Wapen van Stompwijk

Uit Wikipedia, de vrije encyclopedie
Het wapen van Stompwijk

Het wapen van Stompwijk werd op 14 oktober 1887 bij Koninklijk Besluit aan de Zuid-Hollandse gemeente Stompwijk toegekend. Op 1 januari 1938 is de gemeente samen met Veur opgegaan in de gemeente Leidschendam, waardoor het wapen niet langer officieel gebruikt wordt. Een hertenkop is als verwijzing naar het wapen teruggekomen op het Wapen van Leidschendam. Sinds 1 januari 2002 valt het gebied onder de gemeente Leidschendam-Voorburg. In het wapen van deze gemeente zijn geen elementen overgenomen uit het wapen van Stompwijk

Blazoenering[bewerken | brontekst bewerken]

De blazoenering van het wapen van Stompwijk luidt als volgt:

Een veld van zilver, beladen met een hert van keel, drinkende uit een ter rechterzijde geplaatst vat van sabel, waaraan een uit den rand van het schild komende kraan van sabel, met waterstraal van azuur, ter linkerzijde een boom met bladeren van sinopel, alles op een terras van sinopel.[1]

De heraldische kleuren in het wapen zijn zilver (wit), keel (rood), sabel (zwart) en sinopel (groen). In de heraldiek zijn links en rechts van achter het schild bezien, dus voor de toeschouwer zijn deze verwisseld. Niet vermeld in de beschrijving, maar wel aanwezig op de tekening is het randschrift met de tekst: "Gemeentebestuur van Stomwpijk" met zwarte letters op een wit lint.
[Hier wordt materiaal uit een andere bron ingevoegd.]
-- ==== Sys2Proof/Laws/State.lean ====
section
/-!
SUPPORT. The state's fields after each named update, one lemma a field and update, so that no proof unfolds a record update;
and the entries of its tables.
-/

namespace Sys2Proof.Machine

set_option linter.all false

/-! ## Tables -/

theorem tget_tset {α : Type} {n : Nat} (v : Vector α n) (i j : Fin n) (x : α) :
    tget (tset v i x) j = if i = j then x else tget v j := by
  simp only [tget, tset, Vector.getElem_set, Fin.ext_iff]

theorem tget_tmod {α : Type} {n : Nat} (v : Vector α n) (i j : Fin n) (f : α → α) :
    tget (tmod v i f) j = if i = j then f (tget v i) else tget v j := tget_tset v i j _

@[simp] theorem tget_tset_same {α : Type} {n : Nat} (v : Vector α n) (i : Fin n) (x : α) : tget (tset v i x) i = x := by
  rw [tget_tset, if_pos rfl]

@[simp] theorem tget_tmod_same {α : Type} {n : Nat} (v : Vector α n) (i : Fin n) (f : α → α) : tget (tmod v i f) i = f (tget v i) := by
  rw [tget_tmod, if_pos rfl]

theorem tget_tset_ne {α : Type} {n : Nat} {v : Vector α n} {i j : Fin n} {x : α} (h : i ≠ j) : tget (tset v i x) j = tget v j := by
  rw [tget_tset, if_neg h]

theorem tget_tmod_ne {α : Type} {n : Nat} {v : Vector α n} {i j : Fin n} {f : α → α} (h : i ≠ j) : tget (tmod v i f) j = tget v j :=
  tget_tset_ne h

variable {s : State}

/-! ## Entries after their own update -/

theorem getCh_modCh {i j : Chan} {f : Channel → Channel} : getCh (modCh i f s) j = if i = j then f (getCh s i) else getCh s j := tget_tmod _ i j f
@[simp] theorem getCh_modCh_same {i : Chan} {f : Channel → Channel} : getCh (modCh i f s) i = f (getCh s i) := tget_tmod_same _ i f
theorem getTrk_modTrk {i j : Trk} {f : Tracker → Tracker} : getTrk (modTrk i f s) j = if i = j then f (getTrk s i) else getTrk s j := tget_tmod _ i j f
@[simp] theorem getTrk_modTrk_same {i : Trk} {f : Tracker → Tracker} : getTrk (modTrk i f s) i = f (getTrk s i) := tget_tmod_same _ i f
theorem getStep_modStep {i j : Fin 16} {f : StepperS → StepperS} : getStep (modStep i f s) j = if i = j then f (getStep s i) else getStep s j := tget_tmod _ i j f
@[simp] theorem getStep_modStep_same {i : Fin 16} {f : StepperS → StepperS} : getStep (modStep i f s) i = f (getStep s i) := tget_tmod_same _ i f
theorem getBldc_modBldc {i j : Fin 4} {f : BldcS → BldcS} : getBldc (modBldc i f s) j = if i = j then f (getBldc s i) else getBldc s j := tget_tmod _ i j f
@[simp] theorem getBldc_modBldc_same {i : Fin 4} {f : BldcS → BldcS} : getBldc (modBldc i f s) i = f (getBldc s i) := tget_tmod_same _ i f
theorem getLoop_modLoop {i j : LoopId} {f : LoopS → LoopS} : getLoop (modLoop i f s) j = if i = j then f (getLoop s i) else getLoop s j := tget_tmod _ i j f
@[simp] theorem getLoop_modLoop_same {i : LoopId} {f : LoopS → LoopS} : getLoop (modLoop i f s) i = f (getLoop s i) := tget_tmod_same _ i f
theorem getZone_modZone {i j : Zone} {f : ZoneS → ZoneS} : getZone (modZone i f s) j = if i = j then f (getZone s i) else getZone s j := tget_tmod _ i j f
@[simp] theorem getZone_modZone_same {i : Zone} {f : ZoneS → ZoneS} : getZone (modZone i f s) i = f (getZone s i) := tget_tmod_same _ i f
theorem getStn_modStn {i j : Station} {f : StationS → StationS} : getStn (modStn i f s) j = if i = j then f (getStn s i) else getStn s j := tget_tmod _ i j f
@[simp] theorem getStn_modStn_same {i : Station} {f : StationS → StationS} : getStn (modStn i f s) i = f (getStn s i) := tget_tmod_same _ i f
theorem getRail_modRail {i j : Rail} {f : RailS → RailS} : getRail (modRail i f s) j = if i = j then f (getRail s i) else getRail s j := tget_tmod _ i j f
@[simp] theorem getRail_modRail_same {i : Rail} {f : RailS → RailS} : getRail (modRail i f s) i = f (getRail s i) := tget_tmod_same _ i f
theorem getDom_modDom {i j : Dom} {f : DomS → DomS} : getDom (modDom i f s) j = if i = j then f (getDom s i) else getDom s j := tget_tmod _ i j f
@[simp] theorem getDom_modDom_same {i : Dom} {f : DomS → DomS} : getDom (modDom i f s) i = f (getDom s i) := tget_tmod_same _ i f
theorem getFl_modFl {i j : FlumeId} {f : Flume → Flume} : getFl (modFl i f s) j = if i = j then f (getFl s i) else getFl s j := tget_tmod _ i j f
@[simp] theorem getFl_modFl_same {i : FlumeId} {f : Flume → Flume} : getFl (modFl i f s) i = f (getFl s i) := tget_tmod_same _ i f
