theorem freeSent_keeps {ms : Nat} {r0 : State} {s : State} (hM : Sub 1052160 ms) (hK : Keeps ms r0 s) :
    Keeps ms r0 (freeSent s) := by
  unfold freeSent
  try dsimp only
  repeat' (first
    | with_reducible assumption
    | exact hM.trans rfl
    | with_reducible apply freeStg_keeps
    | with_reducible apply modHost_keeps
    | intro _
    | split)

theorem execSkidAckFrame_keeps {ms : Nat} {r0 : State} {q : SkidPort} {s : State} (hM : Sub 1576448 ms) (hK : Keeps ms r0 s) :
    KeepsO ms r0 (execSkidAckFrame q s) := by
  unfold execSkidAckFrame
  try dsimp only
  repeat' (first
    | with_reducible assumption
    | exact hM.trans rfl
    | with_reducible apply keepsO_next
    | with_reducible apply retTally_keeps
    | with_reducible apply modPort_keeps
    | with_reducible apply freeSent_keeps
    | with_reducible apply keepsO_fault
    | split
    | intro _
    | split)

theorem ackMissed_keeps {ms : Nat} {r0 : State} {q : SkidPort} {f : Frame} {s : State} (hM : Sub 1572864 ms) (hK : Keeps ms r0 s) :
    Keeps ms r0 (ackMissed q f s) := by
  unfold ackMissed
  try dsimp only
  repeat' (first
    | with_reducible assumption
    | exact hM.trans rfl
    | with_reducible apply modPort_keeps
    | with_reducible apply emit_keeps
    | intro _
    | split)

theorem execSkidAckTimeout_keeps {ms : Nat} {r0 : State} {q : SkidPort} {s : State} (hM : Sub 1574913 ms) (hK : Keeps ms r0 s) :
    KeepsO ms r0 (execSkidAckTimeout q s) := by
  unfold execSkidAckTimeout
  try dsimp only
  repeat' (first
    | with_reducible assumption
    | exact hM.trans rfl
    | with_reducible apply keepsO_next
    | with_reducible apply ackMissed_keeps
    | with_reducible apply timeTo_keeps
    | with_reducible apply keepsO_fault
    | split
    | intro _
    | split)

theorem loseUnacked_keeps {ms : Nat} {r0 : State} {q : SkidPort} {s : State} (hM : Sub 1576450 ms) (hK : Keeps ms r0 s) :
    Keeps ms r0 (loseUnacked q s) := by
  unfold loseUnacked
  try dsimp only
  repeat' (first
    | with_reducible assumption
    | exact hM.trans rfl
    | with_reducible apply forEach_keeps
    | with_reducible apply freeStg_keeps
    | with_reducible apply modHost_keeps
    | with_reducible apply modAon_keeps
    | with_reducible apply retTallies_keeps
    | with_reducible apply modPort_keeps
    | intro _
    | split)

theorem execSkidPortRetrain_keeps {ms : Nat} {r0 : State} {q : SkidPort} {s : State} (hM : Sub 1576451 ms) (hK : Keeps ms r0 s) :
    KeepsO ms r0 (execSkidPortRetrain q s) := by
  unfold execSkidPortRetrain
  try dsimp only
  repeat' (first
    | with_reducible assumption
    | exact hM.trans rfl
    | with_reducible apply keepsO_next
    | with_reducible apply modPort_keeps
    | with_reducible apply loseUnacked_keeps
    | with_reducible apply timeTo_keeps
    | with_reducible apply keepsO_fault
    | split
    | intro _
    | split)

theorem execSkidPartnerSignal_keeps {ms : Nat} {r0 : State} {q : SkidPort} {present : Bool} {s : State} (hM : Sub 524288 ms) (hK : Keeps ms r0 s) :
    KeepsO ms r0 (execSkidPartnerSignal q present s) := by
  unfold execSkidPartnerSignal
  try dsimp only
  repeat' (first
    | with_reducible assumption
    | exact hM.trans rfl
    | with_reducible apply keepsO_next
    | with_reducible apply modPort_keeps
    | with_reducible apply keepsO_fault
    | split
    | intro _
    | split)

theorem logEnum_keeps {ms : Nat} {r0 : State} {err : Nat} {n : Nat} {s : State} (hM : Sub 528 ms) (hK : Keeps ms r0 s) :
    Keeps ms r0 (logEnum err n s) := by
  unfold logEnum
  try dsimp only
  repeat' (first
    | with_reducible assumption
    | exact hM.trans rfl
    | with_reducible apply logFrom_keeps
    | intro _
    | split)

theorem sendEnum_keeps {ms : Nat} {r0 : State} {s : State} (hM : Sub 1572864 ms) (hK : Keeps ms r0 s) :
    Keeps ms r0 (sendEnum s) := by
  unfold sendEnum
  try dsimp only
  repeat' (first
    | with_reducible assumption
    | exact hM.trans rfl
    | with_reducible apply emitUp_keeps
    | with_reducible apply emit_keeps
    | with_reducible apply modSkid_keeps
    | intro _
    | split)

theorem execSkidLanesAligned_keeps {ms : Nat} {r0 : State} {q : SkidPort} {s : State} (hM : Sub 1572864 ms) (hK : Keeps ms r0 s) :
    KeepsO ms r0 (execSkidLanesAligned q s) := by
  unfold execSkidLanesAligned
  try dsimp only
  repeat' (first
    | with_reducible assumption
    | exact hM.trans rfl
    | with_reducible apply keepsO_next
    | with_reducible apply modPort_keeps
    | with_reducible apply forEach_keeps
    | with_reducible apply emit_keeps
    | with_reducible apply sendEnum_keeps
    | with_reducible apply keepsO_fault
    | split
    | intro _
    | split)

theorem enumStart_keeps {ms : Nat} {r0 : State} {s : State} (hM : Sub 1572864 ms) (hK : Keeps ms r0 s) :
    Keeps ms r0 (enumStart s) := by
  unfold enumStart
  try dsimp only
  repeat' (first
    | with_reducible assumption
    | exact hM.trans rfl
    | with_reducible apply sendEnum_keeps
    | with_reducible apply modSkid_keeps
    | intro _
    | split)

theorem execSkidEnum_keeps {ms : Nat} {r0 : State} {s : State} (hM : Sub 1572864 ms) (hK : Keeps ms r0 s) :
    KeepsO ms r0 (execSkidEnum s) := by
  unfold execSkidEnum
  try dsimp only
  repeat' (first
    | with_reducible assumption
    | exact hM.trans rfl
    | with_reducible apply keepsO_next
    | with_reducible apply whenS_keeps
    | with_reducible apply enumStart_keeps
    | with_reducible apply keepsO_fault
    | split
    | intro _
    | split)

theorem setLive_keeps {ms : Nat} {r0 : State} {new : BitVec 8} {s : State} (hM : Sub 525824 ms) (hK : Keeps ms r0 s) :
    Keeps ms r0 (setLive new s) := by
  unfold setLive
  try dsimp only
  repeat' (first
    | with_reducible assumption
    | exact hM.trans rfl
    | with_reducible apply modSkid_keeps
    | with_reducible apply modHost_keeps
    | with_reducible apply noteMin_keeps
    | with_reducible apply modFl_keeps
    | intro _
    | split)

theorem endEnum_keeps {ms : Nat} {r0 : State} {err : BitVec 3} {n : BitVec 3} {s : State} (hM : Sub 3673618 ms) (hK : Keeps ms r0 s) :
    Keeps ms r0 (endEnum err n s) := by
  unfold endEnum
  try dsimp only
  repeat' (first
    | with_reducible assumption
    | exact hM.trans rfl
    | with_reducible apply setLive_keeps
    | with_reducible apply modSkid_keeps
    | with_reducible apply engine_keeps
    | with_reducible apply logEnum_keeps
    | with_reducible apply reloadWorkers_keeps
    | intro _
    | split)

theorem refuseEnum_keeps {ms : Nat} {r0 : State} {err : BitVec 3} {s : State} (hM : Sub 1573392 ms) (hK : Keeps ms r0 s) :
    Keeps ms r0 (refuseEnum err s) := by
  unfold refuseEnum
  try dsimp only
  repeat' (first
    | with_reducible assumption
    | exact hM.trans rfl
    | with_reducible apply emitUp_keeps
    | with_reducible apply logEnum_keeps
    | with_reducible apply modSkid_keeps
    | intro _
    | split)

theorem takeNumber_keeps {ms : Nat} {r0 : State} {d : BitVec 4} {et : DWord} {epoch : BitVec 16} {s : State} (hM : Sub 1575040 ms) (hK : Keeps ms r0 s) :
    Keeps ms r0 (takeNumber d et epoch s) := by
  unfold takeNumber
  try dsimp only
  repeat' (first
    | with_reducible assumption
    | exact hM.trans rfl
    | with_reducible apply modCue_keeps
    | with_reducible apply sendEnum_keeps
    | with_reducible apply modSkid_keeps
    | exact fun (_ : Cue) g => g
    | intro _
    | split
    | with_reducible apply keeps_epoch)

theorem execEnumFrame_keeps {ms : Nat} {r0 : State} {q : SkidPort} {d : BitVec 4} {mgrEt : DWord} {epoch : BitVec 16} {s : State} (hM : Sub 3673746 ms) (hK : Keeps ms r0 s) :
    KeepsO ms r0 (execEnumFrame q d mgrEt epoch s) := by
  unfold execEnumFrame
  try dsimp only
  repeat' (first
    | with_reducible assumption
    | exact hM.trans rfl
    | with_reducible apply keepsO_next
    | with_reducible apply emitUp_keeps
    | with_reducible apply endEnum_keeps
    | with_reducible apply refuseEnum_keeps
    | with_reducible apply takeNumber_keeps
    | with_reducible apply keepsO_fault
    | split
    | intro _
    | split)

theorem execEnumLinkWaitExpire_keeps {ms : Nat} {r0 : State} {s : State} (hM : Sub 1575441 ms) (hK : Keeps ms r0 s) :
    KeepsO ms r0 (execEnumLinkWaitExpire s) := by
  unfold execEnumLinkWaitExpire
  try dsimp only
  repeat' (first
    | with_reducible assumption
    | exact hM.trans rfl
    | with_reducible apply keepsO_next
    | with_reducible apply timeTo_keeps
    | with_reducible apply emitUp_keeps
    | with_reducible apply logEnum_keeps
    | with_reducible apply modSkid_keeps
    | with_reducible apply keepsO_fault
    | split
    | intro _
    | split)

theorem passReply_keeps {ms : Nat} {r0 : State} {err : BitVec 3} {n : BitVec 3} {s : State} (hM : Sub 1573392 ms) (hK : Keeps ms r0 s) :
    Keeps ms r0 (passReply err n s) := by
  unfold passReply
  try dsimp only
  repeat' (first
    | with_reducible assumption
    | exact hM.trans rfl
    | with_reducible apply emitUp_keeps
    | with_reducible apply logEnum_keeps
    | with_reducible apply modSkid_keeps
    | intro _
    | split)

theorem execEnumReply_keeps {ms : Nat} {r0 : State} {err : BitVec 3} {n : BitVec 3} {s : State} (hM : Sub 3673618 ms) (hK : Keeps ms r0 s) :
    KeepsO ms r0 (execEnumReply err n s) := by
  unfold execEnumReply
  try dsimp only
  repeat' (first
    | with_reducible assumption
    | exact hM.trans rfl
    | with_reducible apply keepsO_next
    | with_reducible apply endEnum_keeps
    | with_reducible apply passReply_keeps
    | with_reducible apply keepsO_fault
    | split
    | intro _
    | split)

theorem execEnumTimeout_keeps {ms : Nat} {r0 : State} {replied : BitVec 3} {s : State} (hM : Sub 3673619 ms) (hK : Keeps ms r0 s) :
    KeepsO ms r0 (execEnumTimeout replied s) := by
  unfold execEnumTimeout
  try dsimp only
  repeat' (first
    | with_reducible assumption
    | exact hM.trans rfl
    | with_reducible apply keepsO_next
    | with_reducible apply endEnum_keeps
    | with_reducible apply timeTo_keeps
    | with_reducible apply keepsO_fault
    | split
    | intro _
    | split)

theorem execNoManager_keeps {ms : Nat} {r0 : State} {s : State} (hM : Sub 526865 ms) (hK : Keeps ms r0 s) :
    KeepsO ms r0 (execNoManager s) := by
  unfold execNoManager
  try dsimp only
  repeat' (first
    | with_reducible assumption
    | exact hM.trans rfl
    | with_reducible apply keepsO_next
    | with_reducible apply modSkid_keeps
    | with_reducible apply logFrom_keeps
    | with_reducible apply timeTo_keeps
    | with_reducible apply keepsO_fault
    | split
    | intro _
    | split)

theorem execHeartbeatSend_keeps {ms : Nat} {r0 : State} {s : State} (hM : Sub 1574913 ms) (hK : Keeps ms r0 s) :
    KeepsO ms r0 (execHeartbeatSend s) := by
  unfold execHeartbeatSend
  try dsimp only
  repeat' (first
    | with_reducible assumption
    | exact hM.trans rfl
    | with_reducible apply keepsO_next
    | with_reducible apply modSkid_keeps
    | with_reducible apply etTo_keeps
    | with_reducible apply emitUp_keeps
    | with_reducible apply keepsO_fault
    | split
    | intro _
    | split)

theorem execHeartbeatFrame_keeps {ms : Nat} {r0 : State} {k : Nat} {running : List (BitVec 9)} {s : State} (hM : Sub 1572864 ms) (hK : Keeps ms r0 s) :
    KeepsO ms r0 (execHeartbeatFrame k running s) := by
  unfold execHeartbeatFrame
  try dsimp only
  repeat' (first
    | with_reducible assumption
    | exact hM.trans rfl
    | with_reducible apply keepsO_next
    | with_reducible apply modSkid_keeps
    | with_reducible apply emitUp_keeps
    | with_reducible apply keepsO_fault
    | split
    | intro _
    | split)
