-- ==== Sys2Proof/Tests/Slice0.lean ====
section
/-!
SUPPORT. Tests: a term each check of WellFormed refuses, states that meet the hypotheses of every statement clause by clause
(wit_…, named for the statement), and single steps whose result the spec gives (test_…).
-/

namespace Sys2Proof.Tests

set_option linter.all false

set_option Elab.async false

open Sys2Proof Sys2Proof.Machine

/-! ## States -/

/-- A manager, every domain on and good, Safe Hold released, every flume up, one second after power-on reset. -/
def up : State := { State.reset with
  now := sec
  aon := { Aon.reset with
    por := false, doms := Vector.replicate 12 { DomS.reset with en := true, st := .good }, hold := false, cRst := false, strap := 8 }
  fl := Vector.replicate 434 (Flume.full 16 false), host := { HostS.reset with perst := true, resFree := 64 }
  mem := { MemS.reset with ready := true } }

/-- The same device as an enumerated worker with number 2, both skid ports UP. -/
def worker : State := { up with
  aon := { up.aon with strap := 0 }
  skid := { Skid.reset with
    chain := 2, devnum := 2, port := Vector.replicate 2 { st := .up, since := 0, unacked := [], sentAt := [], waiting := [], fails := 0 } } }

/-- A manager with worker 1 enumerated, both skid ports UP. -/
def manager : State := { up with
  skid := { worker.skid with devnum := 0, live := 2, workers := 1, partOk := true } }

/-- A change of AON. -/
def inAon (f : Aon → Aon) : State := modAon f up
/-- Rail 3 in a state. -/
def rail (st : RailSt) : State := modRail 3 (fun x => { x with st := st, csEn := true, ssw := 10 }) up
/-- Domain 7 in a state. -/
def dom (st : DomSt) : State := modDom 7 (fun x => { x with st := st }) up
/-- Flume f with the values given. -/
def flume (f : FlumeId) (tally ret : Nat) (down : Bool) : State := modFl f (fun x => { x with tally := tally, ret := ret, down := down }) up
/-- A log record of stream k. -/
def logEntry (k : Fin 4) : LogEntry := { stream := k, code := 0x111, src := 0xFFFF, et := 0, aont := 0, d0 := 0, d1 := 0 }
/-- That record in the latch of AON. -/
def logLatch (k : Fin 4) : LogLatch := { src := aonSrc, count := 1, since := 0, entry := logEntry k }

/-! ## WellFormed refuses -/

theorem wf_regWrite_unaligned : Instr.wf (.regWrite .bar0 2 0) = false := by decide
theorem wf_regWrite_beyond : Instr.wf (.regWrite .bar0 16777216 0) = false := by decide
theorem wf_misaligned_access_is_aligned : Instr.wf (.bar0MisalignedAccess true 4 4 0) = false := by decide
theorem wf_misaligned_access_too_long : Instr.wf (.bar0MisalignedAccess true 4 9 0) = false := by decide
theorem wf_image_piece_empty : Instr.wf (.imageBlockArrive (some [])) = false := by decide
theorem wf_jrp_frame_empty : Instr.wf (.jrpHello .uart []) = false := by decide
theorem wf_ring_entry_short : Instr.wf (.cmdNop 0 [0]) = false := by decide
theorem wf_table_entry_short : Instr.wf (.armEntryArrive (some [0])) = false := by decide
theorem wf_program_odd : Instr.wf (.armProgramArrive (some [0])) = false := by decide
theorem wf_bar2_beyond : Instr.wf (.bar2Read 8388608 1 .clean) = false := by decide
theorem wf_arb_address : Instr.wf (.arbRound 0 68719476736 false .clean) = false := by decide
theorem wf_band_descriptor_short : Instr.wf (.bandStage 0 (some [0])) = false := by decide
theorem wf_samples_five_segments : Instr.wf (.scanLineEnd (List.replicate 5 [])) = false := by decide
theorem wf_cal_five_segments : Instr.wf (.scanCalComplete [] [] [] (List.replicate 5 [])) = false := by decide
theorem wf_skid_record_short : Instr.wf (.skidRecordFrame 1 [0]) = false := by decide
theorem wf_bus_write_without_data : Instr.wf (.skidBusmasterFrame 1 true 0 4 none) = false := by decide
theorem wf_bus_data_short : Instr.wf (.skidBusmasterFrame 1 false 0 4 (some [0])) = false := by decide
theorem wf_win_unaligned : Instr.wf (.skidWinFrame true 1 0) = false := by decide
theorem wf_rc_read_unaligned : Instr.wf (.rcFieldRead .bar0 3) = false := by decide
theorem wf_heartbeat_too_many : Instr.wf (.heartbeatFrame 1 (List.replicate 513 0)) = false := by
  rw [Instr.wf, List.length_replicate]; decide

/-! ## Whole-machine statements -/

theorem wit_StepRunsFrontCommand : ∃ s : State, s.pending = [.glbLockSet] := ⟨{ up with pending := [.glbLockSet] }, rfl⟩
theorem wit_EmptyQueueLetsOneTickPass : up.pending = [] := rfl
theorem test_reset_memWf : State.reset.memWf = true := by decide
theorem wit_EveryStepKeepsMemoryCanonical : up.memWf = true ∧ ∃ t, step up = .next t := ⟨by decide, _, rfl⟩
theorem wit_EveryStepKeepsActionNumbers : ActsOk up := by simp [ActsOk, up, getCh, tget, State.reset, Cue.reset, Channel.reset]
theorem wit_OtpBitsAreNeverCleared : ∃ t, step up = .next t := ⟨_, rfl⟩
theorem wit_LockStaysUntilPowerOnResetOrMrst : { up with lock := true }.lock = true ∧
    { up with lock := true }.pending.head? ≠ some .aonPorAssert ∧ { up with lock := true }.pending.head? ≠ some .mrstAssert := by decide
theorem wit_CommandsLeaveTheQueueAndThePast : ∃ t, exec .glbLockSet up = .next t := ⟨_, rfl⟩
Geschiedenis[bewerken | brontekst bewerken]

Het wapen is gelijk aan het oude heerlijkheidswapen van Stompwijk. Herkomst en betekenis van het wapen zijn onbekend. De gerechtsbode had het wapen van Leiden op de bodebus, omdat de heerlijkheid in bezit was van de stad Leiden. R. Bakker vermeldt het wapen in 1799 als heerlijkheidswapen.[2]